In some embodiments, the extraction of a target material from one or more agents associated with a health condition is accomplished in a single extraction step. In other embodiments, the extraction of a target material from one or more agents associated with a health condition is accomplished in at least one or more steps (e.g. at least one step, at least two steps, at least three steps, etc.). As a non-limiting example, the extraction can include an “A-B” buffer system or in a two- or more step reaction or reagent addition, or alternatively a single buffer system or in a one or two or more step reaction or reagent addition. The reagents can be buffers solutions or other types of reagents, including small molecule or chemical reagents, large molecule reagents (e.g., enzymes, antibodies, DNA, RNA, oligonucleotides, primers, probes, labels, tags, etc.).

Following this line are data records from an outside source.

-- ==== Sys2Proof/Machine/Collect.lean ====
section
/-! DEFINITION. What a collective does, derived from its two layouts (R329 to R333, R473): its steps, the elements that each
member holds before each step by their index in the whole tensor, and the chunks that a step sends and receives. -/

namespace Sys2Proof.Machine

open Sys2Proof

/-! ### Steps (R332) -/

/-- The kinds of step; a dimension where the step cuts or joins along one. -/
inductive CollKind where
  /-- The two halves of an all-reduce. -/
  | flatScatter
  | flatGather
  | scatter (t : Nat)
  | select (t : Nat)
  | gather (t : Nat)
  | exchange (t : Nat)
  /-- The placement step of R473, which also writes a shard that no step has moved. -/
  | place
  deriving DecidableEq, Repr

/-- The steps of one axis, from its use in the source and in the destination. -/
def axisSteps (a : Nat) : AxisUse → AxisUse → List (Nat × CollKind)
  | .partialSum, .replicated => [(a, .flatScatter), (a, .flatGather)]
  | .partialSum, .shard t => [(a, .scatter t)]
  | .replicated, .shard t => [(a, .select t)]
  | .shard t, .replicated => [(a, .gather t)]
  | .shard t, .shard t' => if t = t' then [] else [(a, .exchange t')]
  | _, _ => []

/-- The steps of a descriptor, in increasing axis index. -/
def collSteps (d : List Byte) : List (Nat × CollKind) :=
  (List.range (clNax d)).flatMap (fun a => axisSteps a (clUse d false a) (clUse d true a))

/-! ### Mesh coordinates (R329) -/

def meshCoord (d : List Byte) (r : Nat) : List Nat :=
  ((List.range (clNax d)).foldl (fun (o : List Nat × Nat) a => (o.1 ++ [o.2 % clAx d a], o.2 / clAx d a)) ([], r)).1

def meshRank (d : List Byte) (c : List Nat) : Nat :=
  ((List.range (clNax d)).foldl (fun (o : Nat × Nat) a => (o.1 + c.getD a 0 * o.2, o.2 * clAx d a)) (0, 1)).1

/-! ### Shards (R330, R331): elements by their row-major index in the whole tensor, DIM0 innermost -/

/-- The first element and the length of a member's shard of dimension t. -/
def shardRange (d : List Byte) (lay : List AxisUse) (c : List Nat) (t : Nat) : Nat × Nat :=
  let n := clDim d t / shardProd d lay t
  let i := lay.zipIdx.foldl (fun i u => if u.1 = .shard t then i * clAx d u.2 + c.getD u.2 0 else i) 0
  (i * n, n)

/-- The elements of a member's shard, in row-major order. -/
def shardKeys (d : List Byte) (lay : List AxisUse) (c : List Nat) : List Nat :=
  ((List.range (clNdim d)).foldl
    (fun (o : List Nat × Nat) t =>
      let r := shardRange d lay c t
      ((List.range r.2).flatMap (fun i => o.1.map (fun k => k + (r.1 + i) * o.2)), o.2 * clDim d t))
    ([0], 1)).1

/-- The coordinate of an element along dimension t. -/
def keyAlong (d : List Byte) (t k : Nat) : Nat := k / ((List.range t).foldl (fun n u => n * clDim d u) 1) % clDim d t

/-- The values in rising order, each once. -/
def sortedSet (l : List Nat) : List Nat := l.foldl (fun o k => if o.contains k then o else insertBy (fun x => x) k o) []

/-- Piece `q` of the `n` pieces of what a member holds along dimension t (R332). -/
def pieceOf (d : List Byte) (t n q : Nat) (ks : List Nat) : List Nat :=
  let places := sortedSet (ks.map (keyAlong d t))
  let sz := (places.length + n - 1) / n
  let mine := (places.drop (q * sz)).take sz
  ks.filter (fun k => mine.contains (keyAlong d t k))

/-- Segment `j` of the `n` segments of ⌈E/n⌉ elements (R332). -/
def segmentOf (n j : Nat) (ks : List Nat) : List Nat :=
  let sz := (ks.length + n - 1) / n
  (ks.drop (j * sz)).take sz

/-- The destination shard. -/
def destKeys (d : List Byte) (c : List Nat) : List Nat := shardKeys d (clLayout d true) c

/-- What a member at mesh coordinate `c` holds after the steps, newest first, have acted on the source layout. -/
def holdsAfter (d : List Byte) : List (Nat × CollKind) → List Nat → List Nat
  | [], c => shardKeys d (clLayout d false) c
  | (a, k) :: ks, c =>
    let n := clAx d a
    let p := c.getD a 0
    match k with
    | .flatScatter => segmentOf n p (holdsAfter d ks c)
    | .scatter t => pieceOf d t n p (holdsAfter d ks c)
    | .select t => pieceOf d t n p (holdsAfter d ks c)
    | .flatGather => sortedSet ((List.range n).flatMap (fun q => holdsAfter d ks (setNth c a q)))
    | .gather _ => sortedSet ((List.range n).flatMap (fun q => holdsAfter d ks (setNth c a q)))
    | .exchange t => sortedSet ((List.range n).flatMap (fun q => pieceOf d t n p (holdsAfter d ks (setNth c a q))))
    | .place => destKeys d c

/-- What a member holds before step `i`. -/
def holdsAt (d : List Byte) (steps : List (Nat × CollKind)) (i : Nat) (c : List Nat) : List Nat :=
  holdsAfter d (steps.take i).reverse c

/-- Every member's coordinate, in rank order. -/
def meshAll (d : List Byte) : List (List Nat) :=
  (List.range ((List.range (clNax d)).foldl (fun n a => n * clAx d a) 1)).map (meshCoord d)

/-- The members that share every coordinate on the axes that take no part: partial or replicated in both layouts (R473). -/
def placeGroup (d : List Byte) (c : List Nat) : List (List Nat) :=
  let still := (List.range (clNax d)).filter (fun a =>
    match clUse d false a, clUse d true a with
    | .partialSum, .partialSum => true
    | .replicated, .replicated => true
    | _, _ => false)
  (meshAll d).filter (fun m => still.all (fun a => m.getD a 0 == c.getD a 0))

/-- The steps with the placement step, where some member's pieces differ from its shard, or where no step moves anything: the
destination buffer always ends with the shard of R330 (R473). -/
def collPlan (d : List Byte) : List (Nat × CollKind) :=
  let ss := collSteps d
  if ss.isEmpty || (meshAll d).any (fun c => holdsAfter d ss.reverse c != destKeys d c) then ss ++ [(0, .place)] else ss

/-! ### Chunks (R333, R335) -/

/-- A chunk of a step: the ring step (or the peer's rank) it belongs to, and its elements. -/
structure Chunk where
  s : Nat
  keys : List Nat
  deriving DecidableEq, Repr

/-- Cuts elements into chunks of 4,096 bytes; the fuel is their number. -/
def cutChunks (n s : Nat) : Nat → List Nat → List Chunk
  | 0, _ => []
  | f + 1, ks => if ks.isEmpty then [] else ⟨s, ks.take n⟩ :: cutChunks n s f (ks.drop n)

def chunksOf (d : List Byte) (s : Nat) (ks : List Nat) : List Chunk := cutChunks (4096 / clSize d) s ks.length ks

/-- The member of lowest rank in a placement group that holds an element. -/
def placeSource (d : List Byte) (steps : List (Nat × CollKind)) (i : Nat) (grp : List (List Nat)) (k : Nat) : Option (List Nat) :=
  grp.find? (fun m => (holdsAt d steps i m).contains k)

/-- The chunks that a member receives in step `i`, in order. -/
def recvChunks (d : List Byte) (c : List Nat) (i : Nat) : List Chunk :=
  let plan := collPlan d
  match plan[i]? with
  | none => []
  | some (a, k) =>
    let n := clAx d a
    let p := c.getD a 0
    let rings := (List.range (n - 1)).map (· + 1)
    let here := holdsAt d plan i c
    match k with
    | .flatScatter => rings.flatMap (fun s => chunksOf d s (segmentOf n ((p + 2 * n - 1 - s) % n) here))
    | .scatter t => rings.flatMap (fun s => chunksOf d s (pieceOf d t n ((p + 2 * n - 1 - s) % n) here))
    | .flatGather => rings.flatMap (fun s => chunksOf d s (holdsAt d plan i (setNth c a ((p + n - s) % n))))
    | .gather _ => rings.flatMap (fun s => chunksOf d s (holdsAt d plan i (setNth c a ((p + n - s) % n))))
    | .exchange t => rings.flatMap (fun s => chunksOf d s (pieceOf d t n p (holdsAt d plan i (setNth c a ((p + n - s) % n)))))
    | .select _ => []
    | .place =>
      let grp := placeGroup d c
      let want := (destKeys d c).filter (fun k => !here.contains k)
      grp.flatMap (fun m => if m = c then [] else
        chunksOf d (meshRank d m) (want.filter (fun k => placeSource d plan i grp k == some m)))

/-- The chunks that a member sends in step `i`, in order. -/
def sendChunks (d : List Byte) (c : List Nat) (i : Nat) : List Chunk :=
  let plan := collPlan d
  match plan[i]? with
  | none => []
  | some (a, k) =>
    let n := clAx d a
    let p := c.getD a 0
    let rings := (List.range (n - 1)).map (· + 1)
    let here := holdsAt d plan i c
    match k with
    | .flatScatter => rings.flatMap (fun s => chunksOf d s (segmentOf n ((p + n - s) % n) here))
    | .scatter t => rings.flatMap (fun s => chunksOf d s (pieceOf d t n ((p + n - s) % n) here))
    | .flatGather => rings.flatMap (fun s => chunksOf d s (holdsAt d plan i (setNth c a ((p + n + 1 - s) % n))))
    | .gather _ => rings.flatMap (fun s => chunksOf d s (holdsAt d plan i (setNth c a ((p + n + 1 - s) % n))))
    | .exchange t => rings.flatMap (fun s => chunksOf d s (pieceOf d t n ((p + s) % n) here))
    | .select _ => []
    | .place =>
      let grp := placeGroup d c
      grp.flatMap (fun m => if m = c then [] else
        let want := (destKeys d m).filter (fun k => !(holdsAt d plan i m).contains k)
        chunksOf d (meshRank d m) (want.filter (fun k => placeSource d plan i grp k == some c)))

/-- Every chunk that the collective receives (R405). -/
def recvTotal (d : List Byte) (c : List Nat) : Nat :=
  (List.range (collPlan d).length).foldl (fun n i => n + (recvChunks d c i).length) 0

/-- Bytes of the largest shard that the destination buffer holds (R336). -/
def collSpan (d : List Byte) (c : List Nat) : Nat :=
  clSize d * (List.range (collPlan d).length).foldl (fun n i => max n (holdsAt d (collPlan d) (i + 1) c).length) 0

/-- The chunk tiles that hold a partial sum: chunks received in a reducing step and not yet sent on (R343). -/
def partials (d : List Byte) (c : List Nat) (k : CollRun) : List Nat :=
  match (collPlan d)[k.step]? with
  | some (_, .flatScatter) | some (_, .scatter _) =>
    let own := ((sendChunks d c k.step).filter (fun h => h.s == 1)).length
    (List.range k.recvd).filter (fun i => decide (k.sent < own + i + 1) && decide (i < (sendChunks d c k.step).length - own))
      |>.map (fun i => clChtile d + i % clNch d)
  | _ => []

end Sys2Proof.Machine
end

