-- ==== Sys2Proof/Machine/Ordering.lean ====
section
/-! DEFINITION. The steps of the ordering machine (R285 to R299): the perform step of stores and memory-side operations, the
propagate, fill and drop steps, the load step, and the end of a release; the signals of released SSIGs (R252). STORE_PERFORM,
PROPAGATE_STEP, FILL_STEP, DROP_STEP, LOAD_STEP, RELEASE_COMPLETE, SSIG_SIGNAL. -/

namespace Sys2Proof.Machine

open Sys2Proof

/-! ### Class order (R291, R298) -/

def AccKind.isSsig : AccKind → Bool
  | .ssig => true
  | .ssigClr => true
  | _ => false

/-- Whether entry `b` of the same queue must perform before `a`. An SSIG has no class: only class 15 orders it against others (DEDUCED, log
75). -/
def classBefore (b a : Acc) : Bool :=
  decide (b.id < a.id) && ((b.cls == a.cls && !b.kind.isSsig && !a.kind.isSsig) || (b.cls == 15 && !b.kind.isSsig) || (a.cls == 15 && !a.kind.isSsig))

/-- Whether an acquire of the context that has not been served holds entry `a` back (R298). -/
def State.acqHolds (s : State) (c : Fin 4) (a : Acc) : Bool :=
  s.homeQ.any (fun h => h.ctx == c && h.acc.acq && decide (h.acc.id < a.id) && inMask (ownMask h.acc.cls) a.cls)

/-- Entry `a` of context c is at the head of its class. -/
def State.headOf (s : State) (c : Fin 4) (a : Acc) : Bool :=
  !(s.ctx c).queue.any (fun b => classBefore b a) && !s.acqHolds c a

/-- The bytes that an entry changes. -/
def Acc.writes (a : Acc) : List Nat :=
  match a.kind with
  | .store => a.cells.map Prod.fst
  | .amo => a.addrs
  | .vamo => a.lanes.flatMap (fun l => byteAddrs l.1 a.width)
  | .spAmo => a.lanes.flatMap (fun l => byteAddrs l.1 a.width)
  | _ => []

/-- An earlier store of the context to one of the bytes, by its place or, where it is parked, by the virtual address, has not performed: the
two reach every station in program order whatever their classes (R291, R389). -/
def State.sameByteBefore (s : State) (c : Fin 4) (a : Acc) : Bool :=
  let w := a.writes
  (s.ctx c).queue.any (fun b => decide (b.id < a.id) && b.kind.isStore && b.sp == a.sp && (b.writes.any w.contains || (b.wp && b.vaList.any a.vaList.contains)))

/-- A release holds its own store or atomic until what it orders has reached the scope (R297, R299). -/
def State.relHolds (s : State) (c : Fin 4) (a : Acc) : Bool := a.rel && s.relPending c a.id (ownMask a.cls) a.scope.toNat

/-! ### The perform step (R292) -/

/-- The bytes of a store as they stand at a station: dirty, one by one, but those of an aligned store of 4 or 8 bytes as one unit
(R293). -/
def Acc.bytesAt (a : Acc) (c : Fin 4) (cells : List (Nat × Byte)) : List StByte :=
  let n := if a.width = 4 ∨ a.width = 8 then a.width else 1
  cells.map (fun p => { pa := p.1, val := p.2, dirty := true, ctx := c, id := a.id, cls := a.cls, unit := p.1 / n, size := n })
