/-- The ends of waits: a semaphore wait that can be satisfied takes its threshold, the lowest context first (R225, R226); a barrier's
release reaches the contexts that wait, with TREL for an SSTEP (R249, R250, R309); a GTB target is reached (R251); q0's head is
generated (R260). That a release from members elsewhere comes once the members here have arrived, at a count not before the last arrival here,
is the model's choice (log 35). -/
def Obligations.WaitEnds : Prop :=
  ∀ (s : State) (c : Fin 4), (s.ctx c).mode = .live →
    let x := s.ctx c
    let key := fun (n : Nat) => if n = 0 then 64 + x.lid.toNat else n
    (∀ n t acq soft, x.wait = .swait n t acq soft → (∀ d, d < c → ∀ t' a' s', (s.ctx d).wait ≠ .swait n t' a' s') →
      (soft = true ∨ s.semLatched n = false) → t ≤ (s.semVal.get n.toNat).toNat →
      let taken : State := { s with semVal := s.semVal.put n.toNat (BitVec.ofNat 16 ((s.semVal.get n.toNat).toNat - t)) }
      exec (.semWaitSatisfied n) s = .next ((if acq then taken.acquire 4 else taken).goesOn c)) ∧
    (∀ n t acq, x.wait = .swait n t acq false → (∀ d, d < c → ∀ t' a' s', (s.ctx d).wait ≠ .swait n t' a' s') → s.semLatched n = true →
      exec (.semWaitSatisfied n) s = .next (s.fatal c (s.semCode.get n.toNat) x.lastPc 0)) ∧
    (∀ n ph, (s.hasp (key n)).far = false →
      (x.wait = .barw n ph → exec (.haspReleaseDelivery c) s = .next (if (s.hasp (key n)).phase = ph then s else s.goesOn c)) ∧
      (x.wait = .bara n ph → exec (.haspReleaseDelivery c) s = .next (if (s.hasp (key n)).phase = ph then s else (s.arrive c (key n)).goesOn c))) ∧
    (x.wait = .sstepHasp →
      let h := s.hasp (key 0)
      (h.far = false → h.has c = false →
        exec (.haspReleaseDelivery c) s = .next ((s.mod c (fun x => { x with arch := { x.arch with trel := h.rel } })).goesOn c)) ∧
      (h.far = true → h.full = true → ∃ t, exec (.haspReleaseDelivery c) s = .next t ∧ (t.ctx c).wait = .run ∧ (t.ctx c).ckptDue = true ∧
        (s.gtb - (t.ctx c).arch.trel).toNat ≤ 64 ∧ (s.gtb - (t.ctx c).arch.trel).toNat ≤ (s.gtb - h.last).toNat ∧ (t.hasp (key 0)).rel = (t.ctx c).arch.trel ∧
        (t.hasp (key 0)).arrived = 0 ∧ (t.hasp (key 0)).phase = h.phase + 1)) ∧
    (∃ t, exec .gtbTargetReached s = .next t ∧ SameStorage s t ∧ (t.ctx c = match x.wait with
      | .waitt g => if g.toNat ≤ s.gtb.toNat then { x with wait := .run } else x
      | _ => x)) ∧
    exec (.randomEntryGenerated c) s = .next (s.mod c (fun x => { x with q0gen := true }))

/-- Signals and queue entries: a released SSIG signals once every store before it has performed, and faults ILLEGAL_OPERAND with its
bundle where the value would pass 65,535; `ssig.clr` clears latch and code (R225, R252). A release that has nothing left to wait for goes
on (R297). A neighbour's entry joins the tail of its latch, an entry of this core leaves (R148); a SKQRY's entry is seen once all its
counters are there (R177). -/
def Obligations.SignalsAndEntries : Prop :=
  ∀ (s : State) (c : Fin 4), (s.ctx c).mode = .live →
    let x := s.ctx c
    let leaves := fun (a : Acc) => s.mod c (fun x => { x with queue := x.queue.filter (fun b => b.id != a.id) })
    (∀ a, x.queue.find? (fun a => a.kind == .ssig || a.kind == .ssigClr) = some a → s.relPending c a.id 0xFFFF 5 = false →
      let v := (s.semVal.get a.sem.toNat).toNat
      (a.kind = .ssig → v + a.inc ≤ 65535 →
        exec (.ssigSignal c) s = .next { leaves a with semVal := s.semVal.put a.sem.toNat (BitVec.ofNat 16 (v + a.inc)) }) ∧
      (a.kind = .ssig → 65535 < v + a.inc → exec (.ssigSignal c) s = .next ((leaves a).fatal c 0x14 a.bundle 0)) ∧
      (a.kind = .ssigClr → exec (.ssigSignal c) s = .next
        { leaves a with semLatch := s.semLatch.put a.sem.toNat 0, semCode := s.semCode.put a.sem.toNat 0 })) ∧
    (x.wait = .stall 4 → ({ s with cur := c }.issueBundle.ctx c).wait ≠ .stall 4 →
      exec (.releaseComplete c) s = .next (s.mod c (fun x => { x with wait := .run }))) ∧
    (∀ (q : Fin 8) (e : QEntry), 4 ≤ q.val → x.share.mayRead q.val = true → 2 ≤ x.share.kind q.val → x.qLen q.val < 16 → x.qs.length = 8 →
      ∃ t n, exec (.queueEntryVisible c q (some e)) s = .next t ∧ ((t.ctx c).qs.getD q.val {}).ents = (x.qs.getD q.val {}).ents ++ [n] ∧
        n.e = e ∧ n.vis = true ∧ (t.ctx c).arch = x.arch ∧ SameStorage s t) ∧
    (∀ (q : Fin 8) (p : Pushed) rest, x.out = p :: rest → p.q = q.val → p.tok = 0 →
      exec (.queueEntryVisible c q none) s = .next (s.mod c (fun x => { x with out := rest }))) ∧
    (∀ e es n, x.qs.length = 8 → (x.qs.getD 1 {}).ents = e :: es → e.vis = false → e.need = some n → n ≤ e.ans.length →
      ∃ t e', exec (.skqryAnswer c) s = .next t ∧ ((t.ctx c).qs.getD 1 {}).ents = e' :: es ∧ e'.vis = true ∧ e'.e.mask = e.e.mask ∧
        e'.e.lanes = (List.range 16).map (fun l => if e.e.mask.getLsbD l then
          skMedian e.fexp ((e.ans.filter (fun p => p.1 == l)).map Prod.snd) else 0) ∧ (t.ctx c).arch = x.arch ∧ SameStorage s t)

In the A-B buffer system, upon collection of the sample via the sample collecting tool 105, the swab or biospecimen is extracted in buffer A, such as a universal buffer, in the extraction container. The extraction container may be, for example, a dropper tube 110. In some embodiments, the dropper tube 110 is prefilled with buffer A. In other embodiments, buffer A is provided in a separate container, and a user may pour buffer A into the dropper tube 110 before and/or during use of the test kit. In some embodiments, buffer A settles to the bottom of the dropper tube 110. The extraction container can be designed in formats other than a dropper tube/dropper cap. For example, the container could have a dropper that sits inside and is pulled out of the container and then used to deliver drops of the material. As another example, the container could be designed with a controlled pouring spot to pour out certain amounts of material, or with a plunger and stopper to eject a certain amount of material from the container, or as a simple test tube, beaker, or flask design. The description below is focused on the dropper design for illustration, but it also is applicable to alternative extraction container designs.

After the sample is placed in the dropper tube 110 with buffer A, a user may place the dropper cap 115 onto the dropper tube 110 (FIG. 5). The dropper design allows the sample mixed within the buffer (e.g., sample mixture) to be poured out slowly a single drop at a time or a few drops at a time, to allow controlled release of the sample. The dropper tube 110 with dropper cap 115 are just one embodiment of an extraction container design. In other embodiments, there can be a plastic or glass dropper inside the tube with an end that can be squeezed to release drops. In further embodiments, there is no cap or cover, and the tube/container 110 is used to pour the sample/buffer mixture or solution out of the container. There can also be a cap or cover that has a pouring spout to allow easy pouring. The dropper tube 110 can have other shapes besides a tube, such as a test tube, beaker, or Erlenmeyer flask shape. In some cases, an alternate cap may be provided to replace the dropper cap 115 if the sample is to be stored or refrigerated for a period of time.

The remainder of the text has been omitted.